/-- MBREPLY (R237). The payload goes to the poster, whose reserved entry leaves the mailbox. Only on the master. -/
def execMbreply (r s : BitVec 5) (st : State) : Out :=
  let w := st.core.rs s
  let f := st.core.fen
  let reply : Reply := ⟨st.core.rs r, BitVec.ofNat 6 (bits w 63 58), some (st.core.key, st.core.pipes.bundleNo)⟩
  .next (if !st.isMaster then st.illegal
    else if !st.active then st
    else
      let s' := st.onFen f fun x => { x with
        mailbox := firstDrop (fun e => e.taken && decide (mbKind e.bits = 0)
          && decide (mbPoster e.bits = mbPoster (w.setWidth 128))) x.mailbox }
      match s'.posterKey f (bits w 57 51) (bit w 43) with
      | none => s'
      | some k => s'.onCore k fun c => { c with replies := c.replies ++ [reply] })

/-! ### Launch, traps, the end of a task (R238 to R242) -/

/-- LAUNCH (R35, R238). The record's address goes to the home fen's walker; held while 64 launches are
outstanding. Only on a newt (R31). -/
def execLaunch (r : BitVec 5) (s : State) : Out :=
  let n := s.core.ctx.toNat
  .next (if !s.core.newt then s.illegal
    else if !s.active then s
    else if 64 ≤ s.outstanding n then s.holdOn .launchSlot
    else s.onCtx n fun x => { x with
      pending := x.pending ++ [⟨s.core.ctx, s.core.key, s.core.rs r, s.core.pipes.bundleNo, [], none⟩] })

/-- TRAP (R239). The trap is taken after the bundle has committed. -/
def execTrap (c : BitVec 8) (s : State) : Out :=
  .next (if s.active then { s with iss := { s.iss with trap := some c } } else s)

/-- TRET (R241). The return from handler mode; ILLEGAL outside it. -/
def execTret (s : State) : Out :=
  .next (if s.core.held.isNone then s.illegal
    else if s.active then { s with iss := { s.iss with tret := true } } else s)

/-- The CEND event, once a conductor that executed DONE has no launch outstanding (R242, R340). -/
def State.postCend (s : State) (n : Nat) : State :=
  let x := vget s.ctxs n
  if x.ended && !x.cend && decide (s.outstanding n = 0) && decide (x.state = 2) then
    (s.onCtx n fun x => { x with cend := true }).post (eventRec 0x22 0 n 0 0 0)
  else s

/-- DONE (R242). Issue ends after this bundle; ILLEGAL in handler mode (R240). -/
def execDone (s : State) : Out :=
  .next (if s.core.held.isSome then s.illegal
    else if s.active then { s with iss := { s.iss with done := true } } else s)

/-- NOP (R192). Nothing. -/
def execNop (s : State) : Out := .next s

end Sys2Proof.Machine
end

******************************

## Task brief
All of the material should be duplicated exactly.

## Task result
/-- MBREPLY (R237). The payload goes to the poster, whose reserved entry leaves the mailbox. Only on the master. -/
def execMbreply (r s : BitVec 5) (st : State) : Out :=
  let w := st.core.rs s
  let f := st.core.fen
  let reply : Reply := ⟨st.core.rs r, BitVec.ofNat 6 (bits w 63 58), some (st.core.key, st.core.pipes.bundleNo)⟩
  .next (if !st.isMaster then st.illegal
    else if !st.active then st
    else
      let s' := st.onFen f fun x => { x with
        mailbox := firstDrop (fun e => e.taken && decide (mbKind e.bits = 0)
          && decide (mbPoster e.bits = mbPoster (w.setWidth 128))) x.mailbox }
      match s'.posterKey f (bits w 57 51) (bit w 43) with
      | none => s'
      | some k => s'.onCore k fun c => { c with replies := c.replies ++ [reply] })

/-! ### Launch, traps, the end of a task (R238 to R242) -/

/-- LAUNCH (R35, R238). The record's address goes to the home fen's walker; held while 64 launches are
outstanding. Only on a newt (R31). -/
def execLaunch (r : BitVec 5) (s : State) : Out :=
  let n := s.core.ctx.toNat
  .next (if !s.core.newt then s.illegal
    else if !s.active then s
    else if 64 ≤ s.outstanding n then s.holdOn .launchSlot
    else s.onCtx n fun x => { x with
      pending := x.pending ++ [⟨s.core.ctx, s.core.key, s.core.rs r, s.core.pipes.bundleNo, [], none⟩] })

/-- TRAP (R239). The trap is taken after the bundle has committed. -/
def execTrap (c : BitVec 8) (s : State) : Out :=
  .next (if s.active then { s with iss := { s.iss with trap := some c } } else s)

/-- TRET (R241). The return from handler mode; ILLEGAL outside it. -/
def execTret (s : State) : Out :=
  .next (if s.core.held.isNone then s.illegal
    else if s.active then { s with iss := { s.iss with tret := true } } else s)

/-- The CEND event, once a conductor that executed DONE has no launch outstanding (R242, R340). -/
def State.postCend (s : State) (n : Nat) : State :=
  let x := vget s.ctxs n
  if x.ended && !x.cend && decide (s.outstanding n = 0) && decide (x.state = 2) then
    (s.onCtx n fun x => { x with cend := true }).post (eventRec 0x22 0 n 0 0 0)
  else s

/-- DONE (R242). Issue ends after this bundle; ILLEGAL in handler mode (R240). -/
def execDone (s : State) : Out :=
  .next (if s.core.held.isSome then s.illegal
    else if s.active then { s with iss := { s.iss with done := true } } else s)

/-- NOP (R192). Nothing. -/
def execNop (s : State) : Out := .next s

end Sys2Proof.Machine
end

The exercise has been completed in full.